<<<<

-- ==== Sys2Proof/Laws/Session.lean ====
section
/-! SUPPORT. Everything SES_BYTE and a flush can do, case by case. -/

namespace Sys2Proof.Machine

/-- The three ways a flush ends (44_session R240). -/
inductive Flushed (u t : State) : Prop
  | aborted (h : t = State.emit (.notice .pskNotValid) { u with inlen := 0 })
  | suppressed (h : t = State.emit (.notice .sendSuppressed) { u with inlen := 0 })
  | sent (pt : List Byte) (hpsk : u.pskStatus = .valid) (hpending : u.sendPending = false)
      (hread : u.bufBytes u.cfg.inBase u.inlen.toNat = some pt)
      (hfits : u.cfg.txBase + (8 + u.inlen.toNat) ≤ u.cfg.bufSize)
      (h : t = (u.encoded pt u.cfg.txBase).sent u.inlen.toNat)

theorem flush_flushed {u t : State} (h : flush u = .next t) : Flushed u t := by
  rcases flush_next h with h | h | ⟨h1, h2, pt, h3, h4, h⟩
  · exact .aborted h
  · exact .suppressed h
  · exact .sent pt h1 h2 h3 h4 h

/-- Every field a flush leaves as it was. -/
theorem Flushed.eq {u t : State} (h : Flushed u t) :
    t = { u with
      inlen := 0, buf := t.buf, cs := t.cs, csStage := t.csStage, txlen := t.txlen, nonce := t.nonce
      sendPending := t.sendPending, events := t.events } := by
  cases h with
  | aborted h => subst h; rfl
  | suppressed h => subst h; rfl
  | sent pt h1 h2 h3 h4 h =>
    rw [h, State.sent_eq, State.encoded_eq]

theorem modesel_cases (b : Byte) (s : State) :
    (b = 0x31 ∧ modesel b s = s.selectMode .sender s.cfg.senderAddr .modeSender) ∨
    (b = 0x32 ∧ modesel b s = s.selectMode .listener s.cfg.listenerAddr .statusListening) ∨
    modesel b s = s ∨ modesel b s = s.emit (.notice .invalidInput) := by
  unfold modesel
  split
  · exact .inl ⟨‹_›, rfl⟩
  · split
    · exact .inr (.inl ⟨‹_›, rfl⟩)
    · split
      · exact .inr (.inr (.inl rfl))
      · exact .inr (.inr (.inr rfl))

/-- The ways SES_BYTE ends (44_session R232 to R242). -/
inductive ByteEffect (b : Byte) (s t : State) : Prop
  | error (e : CmdErr) (hs : s.session = .initial) (h : t = s.takeError 0x40 e)
  | sender (hs : s.session = .modeSelection) (hb : b = 0x31)
      (h : t = s.selectMode .sender s.cfg.senderAddr .modeSender)
  | listener (hs : s.session = .modeSelection) (hb : b = 0x32)
      (h : t = s.selectMode .listener s.cfg.listenerAddr .statusListening)
  | same (h : t = s)
  | invalid (h : t = s.emit (.notice .invalidInput))
  | prompt (hs : s.session = .operating) (hb : (b = 0x4D ∨ b = 0x6D) ∧ s.inlen = 0) (h : t = s.promptMode)
  | redisplay (h : t = s.emit (.notice .statusListening))
  | appended (hs : s.session = .operating) (hfits : s.cfg.inBase + s.inlen.toNat + 1 ≤ s.cfg.bufSize)
      (hroom : (s.inlen + 1).toNat ≠ s.cfg.incap) (h : t = s.appended b)
  | overflow (hs : s.session = .operating) (hfits : s.cfg.inBase + s.inlen.toNat + 1 ≤ s.cfg.bufSize)
      (hfull : (s.inlen + 1).toNat = s.cfg.incap)
      (h : Flushed ((s.appended b).emit (.notice .inputOverflowFlushed)) t)
  | submit (hs : s.session = .operating) (h : Flushed s t)

theorem execSesByte_effect {b : Byte} {s t : State} (h : execSesByte b s = .next t) : ByteEffect b s t := by
  rcases execSesByte_next h with ⟨h0, e, h⟩ | ⟨h0, h⟩ | ⟨h0, h⟩
  · exact .error e h0 h
  · rcases modesel_cases b s with ⟨hb, e⟩ | ⟨hb, e⟩ | e | e <;> rw [e] at h
    · exact .sender h0 hb h
    · exact .listener h0 hb h
    · exact .same h
    · exact .invalid h
  · rcases h with ⟨hs, h⟩ | ⟨hs, ⟨-, h⟩ | ⟨-, h⟩ | ⟨-, h⟩⟩
    · exact .prompt h0 (by simpa [State.switchesMode] using hs) h
    · unfold listenerByte at h
      split at h
      · exact .redisplay h
      · exact .same h
    · exact .same h
    · rcases senderByte_next h with ⟨-, h⟩ | h | h
      · obtain ⟨hb, h⟩ := senderAppend_next h
        split at h
        · next hi => exact .overflow h0 hb hi (flush_flushed h)
        · next hi => exact .appended h0 hb hi h
      · exact .submit h0 (flush_flushed h)
      · exact .same h

end Sys2Proof.Machine
end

>>>>

WORK REQUEST
Find the word "sendPending" in the records and pull out each line that has it.

SOLUTION TO THIS EXERCISE
  | sent (pt : List Byte) (hpsk : u.pskStatus = .valid) (hpending : u.sendPending = false)
      sendPending := t.sendPending, events := t.events } := by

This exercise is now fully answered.